So it’s useful to ask yourself, is this a frustration general or specific?
Sometimes, when we have other frustrations filling up our bucket, one small thing can send us over the edge. But looking at it more rationally, is this thing something you can live with, or is it just intolerable?
Why did your partner behave in that way?
One of the best things you can do when your partner is behaving in frustrating ways is to put yourself in their shoes.
If you try to think about what led them to behave in that way, what do you see? What kind of discoveries can you find when you try to see the world from their perspective?
Perhaps they didn’t load the dishwasher because they were so worried about an important meeting the next day. Perhaps they were having difficulties concentrating in the moment.
One important question to ask here would be, “was this attitude made with the intention to hurt me”? “Or did it just unintentionally resulted in that way?”
Knowing the intentionality (or the lack of) of a particular behaviour, can be a good path to forgiveness and mutual understanding.
Be grateful to see reality as it is
When someone does something unexpected and shows me a new facet, I’m always grateful to be given a broader perspective of reality. Even if it’s a hard truth to bear with, it’s still better than living with a lie. So the sooner the truth comes to the surface, the better.
To see reality as it is is to accept that things aren’t always as I want them to be. That’s a fact that needs to be accepted rather than resisted.
Accept that people aren’t always the best version of themselves
We all have our faults, wishes, needs, traumas and wounds. We’re all individual beings with big life stories. To expect others to be perfect is just unrealistic. People inevitably have faults, just like we do. Just like we might have disappointed people around us, most likely without even realising it.

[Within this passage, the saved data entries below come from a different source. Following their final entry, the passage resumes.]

-- ==== Sys2Proof/Tests/Slice0.lean ====
section
/-! SUPPORT. Our own tests: the decoding of words written out from the spec, the ill-formed terms, the vectors of
95_test_vectors.md on one step or one operation, and a witness for each obligation that has hypotheses. -/

open Sys2Proof Sys2Proof.Machine

namespace Sys2Proof.Machine.Tests

/-! ### Decoding: words written out from 30_encoding.md R141 to R146 and R157 to R162 -/

/-- Every pair is a code and the instruction it stands for. -/
def decodesAll (l : List (Code × Instr)) : Bool := l.all (fun p => decide (decode p.1 = .ok p.2))

/-- Frames of 35 bits: V12, V15 and X6 of 95_test_vectors.md. -/
theorem test_decode_dp35 : decodesAll
    [(.dp35 0b10001001100000000000000000001100100#35, .instr 0x4C000064#32),
      (.dp35 0b10001111111111101101001101010100110#35, .instr 0x7FF69AA6#32),
      (.dp35 0b10100000000000000000011111111111100#35, .data 0x00003FFC#32),
      (.dp35 0b10110101010101010100000000000000001#35, .data 0xAAAA0001#32)] = true := by decide

/-- Frames of 10 bits with a function: V1 to V9. -/
theorem test_decode_dp10 : decodesAll
    [(.dp10 0b1101000001#10, .tecr 0b1000001#7), (.dp10 0b1100000110#10, .tecr 0b0000110#7),
      (.dp10 0b1110000000#10, .cmdNop 0#2), (.dp10 0b1111000000#10, .cmdNop 2#2),
      (.dp10 0b1110000001#10, .cmdHreset 0#2), (.dp10 0b1110000010#10, .cmdSreset 0#2),
      (.dp10 0b1111000011#10, .cmdEndDownload), (.dp10 0b1111100011#10, .cmdStartDownload),
      (.dp10 0b1111011111#10, .cmdBrk true false), (.dp10 0b1110111111#10, .cmdBrk false true),
      (.dp10 0b1110011111#10, .cmdBrk false false)] = true := by decide

/-- The reserved commands (R145, V11). -/
theorem test_decode_reserved : decodesAll
    [(.dp10 0b1110000011#10, .cmdReserved0x00011 0#1), (.dp10 0b1110100011#10, .cmdReserved0x00011 1#1),
      (.dp10 0b1110000100#10, .cmdReserved00100 0#2), (.dp10 0b1110100101#10, .cmdReserved00101 1#2),
      (.dp10 0b1111000110#10, .cmdReserved00110 2#2), (.dp10 0b1111100111#10, .cmdReserved00111 3#2),
      (.dp10 0b1110001000#10, .cmdReserved01000 0#2), (.dp10 0b1110101001#10, .cmdReserved01001 1#2),
      (.dp10 0b1111001010#10, .cmdReserved01010 2#2), (.dp10 0b1111101011#10, .cmdReserved01011 3#2),
      (.dp10 0b1110001100#10, .cmdReserved01100 0#2), (.dp10 0b1110101101#10, .cmdReserved01101 1#2),
      (.dp10 0b1111001110#10, .cmdReserved01110 2#2), (.dp10 0b1111101111#10, .cmdReserved01111 3#2),
      (.dp10 0b1110010000#10, .cmdReserved10000 0#2), (.dp10 0b1110110001#10, .cmdReserved10001 1#2),
      (.dp10 0b1111010010#10, .cmdReserved10010 2#2), (.dp10 0b1111110011#10, .cmdReserved10011 3#2),
      (.dp10 0b1110010100#10, .cmdReserved10100 0#2), (.dp10 0b1110110101#10, .cmdReserved10101 1#2),
      (.dp10 0b1111010110#10, .cmdReserved10110 2#2), (.dp10 0b1111110111#10, .cmdReserved10111 3#2),
      (.dp10 0b1110011000#10, .cmdReserved11000 0#2), (.dp10 0b1110111001#10, .cmdReserved11001 1#2),
      (.dp10 0b1111011010#10, .cmdReserved11010 2#2), (.dp10 0b1111111011#10, .cmdReserved11011 3#2),
      (.dp10 0b1110011100#10, .cmdReserved11100 0#2), (.dp10 0b1110111101#10, .cmdReserved11101 1#2),
      (.dp10 0b1111011110#10, .cmdReserved11110 2#2)] = true := by decide

/-- `mfspr`: 31, rD, the SPR number with its halves swapped, 339, 0 (R158, R160). -/
theorem test_decode_mfspr : decodesAll
    [(.word 0b011111_00011_10000_00100_0101010011_0#32, .mfsprCmpa 3#5),
      (.word 0b011111_00100_10001_00100_0101010011_0#32, .mfsprCmpb 4#5),
      (.word 0b011111_00101_10010_00100_0101010011_0#32, .mfsprCmpc 5#5),
      (.word 0b011111_00110_10011_00100_0101010011_0#32, .mfsprCmpd 6#5),
      (.word 0b011111_00111_10100_00100_0101010011_0#32, .mfsprEcr 7#5),
      (.word 0b011111_01000_10101_00100_0101010011_0#32, .mfsprDer 8#5),
      (.word 0b011111_01001_10110_00100_0101010011_0#32, .mfsprCounta 9#5),
      (.word 0b011111_01010_10111_00100_0101010011_0#32, .mfsprCountb 10#5),
      (.word 0b011111_01011_11000_00100_0101010011_0#32, .mfsprCmpe 11#5),
      (.word 0b011111_01100_11001_00100_0101010011_0#32, .mfsprCmpf 12#5),
      (.word 0b011111_01101_11010_00100_0101010011_0#32, .mfsprCmpg 13#5),
      (.word 0b011111_01110_11011_00100_0101010011_0#32, .mfsprCmph 14#5),
      (.word 0b011111_01111_11100_00100_0101010011_0#32, .mfsprLctrl1 15#5),
      (.word 0b011111_10000_11101_00100_0101010011_0#32, .mfsprLctrl2 16#5),
      (.word 0b011111_10001_11110_00100_0101010011_0#32, .mfsprIctrl 17#5),
      (.word 0b011111_10010_11111_00100_0101010011_0#32, .mfsprBar 18#5),
      (.word 0b011111_10011_10110_10011_0101010011_0#32, .mfsprDpdr 19#5)] = true := by decide

/-- `mtspr`: 31, rS, the SPR number with its halves swapped, 467, 0 (R159, R160). -/
theorem test_decode_mtspr : decodesAll
    [(.word 0b011111_11111_10000_00100_0111010011_0#32, .mtsprCmpa 31#5),
      (.word 0b011111_11110_10001_00100_0111010011_0#32, .mtsprCmpb 30#5),
      (.word 0b011111_11101_10010_00100_0111010011_0#32, .mtsprCmpc 29#5),
      (.word 0b011111_11100_10011_00100_0111010011_0#32, .mtsprCmpd 28#5),
      (.word 0b011111_11011_10100_00100_0111010011_0#32, .mtsprEcr 27#5),
      (.word 0b011111_11010_10101_00100_0111010011_0#32, .mtsprDer 26#5),
      (.word 0b011111_11001_10110_00100_0111010011_0#32, .mtsprCounta 25#5),
      (.word 0b011111_11000_10111_00100_0111010011_0#32, .mtsprCountb 24#5),
      (.word 0b011111_10111_11000_00100_0111010011_0#32, .mtsprCmpe 23#5),
      (.word 0b011111_10110_11001_00100_0111010011_0#32, .mtsprCmpf 22#5),
      (.word 0b011111_10101_11010_00100_0111010011_0#32, .mtsprCmpg 21#5),
      (.word 0b011111_10100_11011_00100_0111010011_0#32, .mtsprCmph 20#5),
      (.word 0b011111_10011_11100_00100_0111010011_0#32, .mtsprLctrl1 19#5),
      (.word 0b011111_10010_11101_00100_0111010011_0#32, .mtsprLctrl2 18#5),
      (.word 0b011111_10001_11110_00100_0111010011_0#32, .mtsprIctrl 17#5),
      (.word 0b011111_10000_11111_00100_0111010011_0#32, .mtsprBar 16#5),
      (.word 0b011111_01111_10110_10011_0111010011_0#32, .mtsprDpdr 15#5)] = true := by decide

/-- `rfi`, `mtmsr`, `isync`, `sync`, `stwu` (R161, R162). -/
theorem test_decode_system : decodesAll
    [(.word 0b010011_00000_00000_00000_0000110010_0#32, .rfi),
      (.word 0b011111_00011_00000_00000_0010010010_0#32, .mtmsr 3#5),
      (.word 0b010011_00000_00000_00000_0010010110_0#32, .isync),
      (.word 0b011111_00000_00000_00000_1001010110_0#32, .sync),
      (.word 0b100101_00101_00110_0000000000000100#32, .stwu 5#5 4 6#5),
      (.word 0b100101_00001_00000_1000000000000000#32, .stwu 1#5 (-32768) 0#5),
      (.word 0b100101_00001_00010_1111111111111111#32, .stwu 1#5 (-1) 2#5)] = true := by decide

/-- The words of V27 to V31 as the spec prints them. -/
theorem test_decode_printed_words : decodesAll
    [(.word 0x7C7422A6#32, .mfsprEcr 3#5), (.word 0x7CF422A6#32, .mfsprEcr 7#5),
      (.word 0x7C7023A6#32, .mtsprCmpa 3#5), (.word 0x7C9E23A6#32, .mtsprIctrl 4#5),
      (.word 0x7D3E23A6#32, .mtsprIctrl 9#5), (.word 0x7C9823A6#32, .mtsprCmpe 4#5),
      (.word 0x7C9923A6#32, .mtsprCmpf 4#5), (.word 0x7C9A23A6#32, .mtsprCmpg 4#5),
      (.word 0x7C9B23A6#32, .mtsprCmph 4#5), (.word 0x7C9C23A6#32, .mtsprLctrl1 4#5),
      (.word 0x7C9D23A6#32, .mtsprLctrl2 4#5), (.word 0x7C9623A6#32, .mtsprCounta 4#5),
      (.word 0x7C9723A6#32, .mtsprCountb 4#5), (.word 0x7C9523A6#32, .mtsprDer 4#5),
      (.word 0x7C9423A6#32, .mtsprEcr 4#5), (.word 0x7C9F23A6#32, .mtsprBar 4#5),
      (.word 0x7C7622A6#32, .mfsprCounta 3#5), (.word 0x7C7F22A6#32, .mfsprBar 3#5),
      (.word 0x7C7E22A6#32, .mfsprIctrl 3#5), (.word 0x7C7D22A6#32, .mfsprLctrl2 3#5),
      (.word 0x7C7522A6#32, .mfsprDer 3#5), (.word 0x7FF69AA6#32, .mfsprDpdr 31#5),
      (.word 0x7FD69AA6#32, .mfsprDpdr 30#5), (.word 0x7C969AA6#32, .mfsprDpdr 4#5),
      (.word 0x7C769BA6#32, .mtsprDpdr 3#5), (.word 0x7CB69BA6#32, .mtsprDpdr 5#5),
      (.word 0x4C000064#32, .rfi), (.word 0x4C00012C#32, .isync), (.word 0x7C0004AC#32, .sync),
      (.word 0x7C600124#32, .mtmsr 3#5), (.word 0x97FE0004#32, .stwu 31#5 4 30#5),
      (.word 0x94A60004#32, .stwu 5#5 4 6#5)] = true := by decide

/-- What is no instruction: another SPR, the Rc bit, another opcode, no start bit, a mode bit that tells another
length (R141, R150, 00_scope.md section 3). -/
theorem test_decode_rejects :
    [decode (.word 0x7C7A02A6#32), decode (.word 0x7C7422A7#32), decode (.word 0x60000000#32),
      decode (.dp10 0b0110000000#10), decode (.dp10 0b1010000000#10), decode (.dp35 0#35),
      decode (.dp35 0b11000000000000000000000000000000000#35)] =
    [.rejected .unknownWord, .rejected .unknownWord, .rejected .unknownWord, .rejected .noStartBit,
      .rejected .wrongLength, .rejected .noStartBit, .rejected .wrongLength] := by decide
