-- ==== Sys2Proof/Syntax.lean ====
section
/-! DEFINITION. The instructions: one constructor per row of spec/opcode_table.json, with the addressing mode of each
parameter. Decode reads no parameter word (30_encoding.md R92), so an instruction carries the modes only; the parameter
words stay in memory and operand resolution reads them there (30_encoding.md R93). -/

namespace Sys2Proof

/-- The addressing modes (30_encoding.md R76). -/
inductive Mode where
  /-- Mode digit 0: the parameter word is an address. -/
  | position
  /-- Mode digit 1: the parameter word is the value. -/
  | immediate
  /-- Mode digit 2: the parameter word is an offset from the relative base. -/
  | relative
deriving DecidableEq, Repr

/-- The ten instructions of 30_encoding.md R73. `m1`, `m2`, `m3` are the modes of parameters 1, 2 and 3. -/
inductive Instr where
  /-- Code 1: a, b, dst (40_arithmetic.md R110). -/
  | add (m1 m2 m3 : Mode)
  /-- Code 2: a, b, dst (40_arithmetic.md R111). -/
  | mul (m1 m2 m3 : Mode)
  /-- Code 3: dst (41_io.md R120). -/
  | input (m1 : Mode)
  /-- Code 4: a (41_io.md R121). -/
  | output (m1 : Mode)
  /-- Code 5: a, target (42_jumps.md R130). -/
  | jumpIfTrue (m1 m2 : Mode)
  /-- Code 6: a, target (42_jumps.md R131). -/
  | jumpIfFalse (m1 m2 : Mode)
  /-- Code 7: a, b, dst (43_compare.md R140). -/
  | lessThan (m1 m2 m3 : Mode)
  /-- Code 8: a, b, dst (43_compare.md R141). -/
  | equals (m1 m2 m3 : Mode)
  /-- Code 9: a (44_base.md R150). -/
  | adjustBase (m1 : Mode)
  /-- Code 99: no parameter (45_halt.md R160). -/
  | halt
deriving DecidableEq, Repr

end Sys2Proof
end

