-- ==== Sys2Proof/Machine/InputOutput.lean ====
section
/-! DEFINITION. input and output (41_io.md). -/

namespace Sys2Proof.Machine

/-- input: `mem[dst] = dequeue(Input)`, PC + 2; with IQ empty the run blocks before any parameter word is read
(41_io.md R120, 30_encoding.md R93). -/
def execInput (m1 : Mode) (s : State) : Host.Outcome State Fault Refusal :=
  match s.iq with
  | [] => .next (takeBlock s)
  | x :: _ =>
    withTarget 1 m1 s fun d =>
    .next (commit { advance 1 d.touched s with write := some (d.addr, x), dequeue := true } s)

/-- output: `enqueue(Output, val(a))`, PC + 2; OutputQueueFull when OQ is bounded and full (41_io.md R121). -/
def execOutput (m1 : Mode) (s : State) : Host.Outcome State Fault Refusal :=
  withRead 1 m1 s fun a =>
  if queueFull s.config.oqCap s.oq.length then .next (takeFault (faultFetched s .outputQueueFull 0 0) s)
  else .next (commit { advance 1 a.touched s with enqueue := some a.value } s)

end Sys2Proof.Machine
end

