/-- What a recorded cause says of the instruction that raised it, of the condition and of what is recorded: the columns of
60_exceptions.md R201 (the causes and the record are D1 to D5, D7, D8, D16, D19). The address recorded is the one the
parameter resolves to, or for MemoryCapacity perhaps that of the parameter word or of the instruction word. -/
def Obligations.FaultCauseNamesItsInstruction : Prop :=
  ∀ (s t : State) (w : Word) (f : FaultRecord), s.status = .running → step s = .next t → t.status = .faulted →
    w = s.mem.read s.pc → f = t.fault →
    (f.cause = .endOfProgram ↔ atEndOfProgram s = true) ∧
    (f.cause = .endOfProgram → f.wordValid = false ∧ f.param = 0 ∧ f.value = 0) ∧
    (f.cause = .invalidOpcode → codeDefined (instrCode w) = false ∧ f.wordValid = true ∧ f.param = 0 ∧ f.value = 0) ∧
    (f.cause = .invalidMode → f.wordValid = true ∧ 1 ≤ instrCode w ∧ instrCode w ≤ 9 ∧
      1 ≤ f.param.val ∧ f.param.val ≤ paramCount (instrCode w) ∧
      f.value = digit w (f.param.val + 1) ∧ 3 ≤ f.value ∧ f.value ≤ 9) ∧
    (f.cause = .immediateWrite → f.wordValid = true ∧
      (instrCode w = 1 ∨ instrCode w = 2 ∨ instrCode w = 3 ∨ instrCode w = 7 ∨ instrCode w = 8) ∧
      f.param.val = writeParam (instrCode w) ∧ digit w (f.param.val + 1) = 1 ∧ f.value = 0) ∧
    (f.cause = .negativeAddress → f.wordValid = true ∧ f.value < 0 ∧
      ∃ i m, executes s i ∧ paramMode i f.param = some m ∧ operandAddress f.param m s = some f.value) ∧
    (f.cause = .memoryCapacity → (∃ cap, s.config.memCap = some cap ∧ (cap : Int) ≤ f.value) ∧
      ((f.wordValid = false ∧ f.param = 0 ∧ f.value = s.pc) ∨
        (f.wordValid = true ∧ ∃ i m, executes s i ∧ paramMode i f.param = some m ∧
          (f.value = (s.pc + f.param.val : Nat) ∨ operandAddress f.param m s = some f.value)))) ∧
    (f.cause = .negativeJumpTarget → f.wordValid = true ∧ f.param = 2 ∧ f.value < 0 ∧
      ∃ m1 m2, f.value = operandValue 2 m2 s ∧
        ((executes s (.jumpIfTrue m1 m2) ∧ operandValue 1 m1 s ≠ 0) ∨
          (executes s (.jumpIfFalse m1 m2) ∧ operandValue 1 m1 s = 0))) ∧
    (f.cause = .wordOverflow → f.wordValid = true ∧ f.param = 0 ∧ inWord s.config f.value = false ∧
      ∃ i, executes s i ∧ exactResult i s f.value) ∧
    (f.cause = .outputQueueFull → f.wordValid = true ∧ f.param = 0 ∧ f.value = 0 ∧
      s.config.oqCap = some s.oq.length ∧ ∃ m1, executes s (.output m1))

/-- An input instruction with an immediate target faults even when IQ is empty; one with a bad write address blocks while
IQ is empty, and faults once a value is there (60_exceptions.md R203; D13). -/
def Obligations.InputFaultsAndBlocksInOrder : Prop :=
  ∀ s : State, s.status = .running → fetchable s = true → instrCode (s.mem.read s.pc) = 3 →
    (digit (s.mem.read s.pc) 2 = 1 →
      ∃ t, step s = .next t ∧ t.status = .faulted ∧ t.fault = recordAt s .immediateWrite 1 0) ∧
    (digit (s.mem.read s.pc) 2 = 0 → s.iq = [] → ∃ t, step s = .next t ∧ t.status = .blocked) ∧
    (digit (s.mem.read s.pc) 2 = 0 → s.iq ≠ [] → pcInMemory { s with pc := s.pc + 1 } = true →
      s.mem.read (s.pc + 1) < 0 →
      ∃ t, step s = .next t ∧ t.status = .faulted ∧
        t.fault = recordAt s .negativeAddress 1 (s.mem.read (s.pc + 1)))

/-! ## The instructions: encoding, completion, faults -/

/-- add: the words that decode to it; with operands that meet no address fault, the exact sum is written to dst and PC
advances by 4 when it is a word, and WordOverflow is taken with the exact sum when it is not; else the first operand fault
is taken. L grows over every address touched, and nothing else changes, so no flag is written (40_arithmetic.md R110;
the address faults are D2 and D3, the overflow D1, growth at commit only D12). -/
def Obligations.AddWritesExactSum : Prop :=
  ∀ m1 m2 m3 : Mode,
    (∀ w : Word, decode w = .ok (.add m1 m2 m3) ↔
      instrCode w = 1 ∧ digit w 2 = modeDigit m1 ∧ digit w 3 = modeDigit m2 ∧ digit w 4 = modeDigit m3 ∧
        m3 ≠ .immediate) ∧
    (m3 ≠ .immediate → ∀ s : State,
      (problem3 m1 m2 m3 s = none → inWord s.config (operandValue 1 m1 s + operandValue 2 m2 s) = true →
        exec (.add m1 m2 m3) s = .next { s with
          mem := s.mem.write (targetAddress 3 m3 s) (operandValue 1 m1 s + operandValue 2 m2 s)
          memLen := growTo s.memLen (touched3 m1 m2 m3 s)
          pc := s.pc + 4 }) ∧
      (problem3 m1 m2 m3 s = none → inWord s.config (operandValue 1 m1 s + operandValue 2 m2 s) = false →
        exec (.add m1 m2 m3) s = .next { s with
          fault := recordAt s .wordOverflow 0 (operandValue 1 m1 s + operandValue 2 m2 s)
          status := .faulted }) ∧
      (∀ f, problem3 m1 m2 m3 s = some f →
        exec (.add m1 m2 m3) s = .next { s with fault := f, status := .faulted }))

Looking at things from this perspective, we see that dealing with disappointment in a relationship is a two-way street. It’s not only about fixing the other person.
Negative vs Positive
How are you approaching the problem? Are you helping things become better, or worse?
Having a negative attitude results in a downward spiral of happenings and mutual frustration. You’re much better off adopting a positive attitude towards problems if you want to make things work.
That doesn’t mean you shouldn’t talk about the problem. But you’ll benefit more in doing so if you can focus on the reason WHY you want things to work.
Because, after all, you have chosen to be in a relationship with that person and you want that relationship to be the best it can be, right?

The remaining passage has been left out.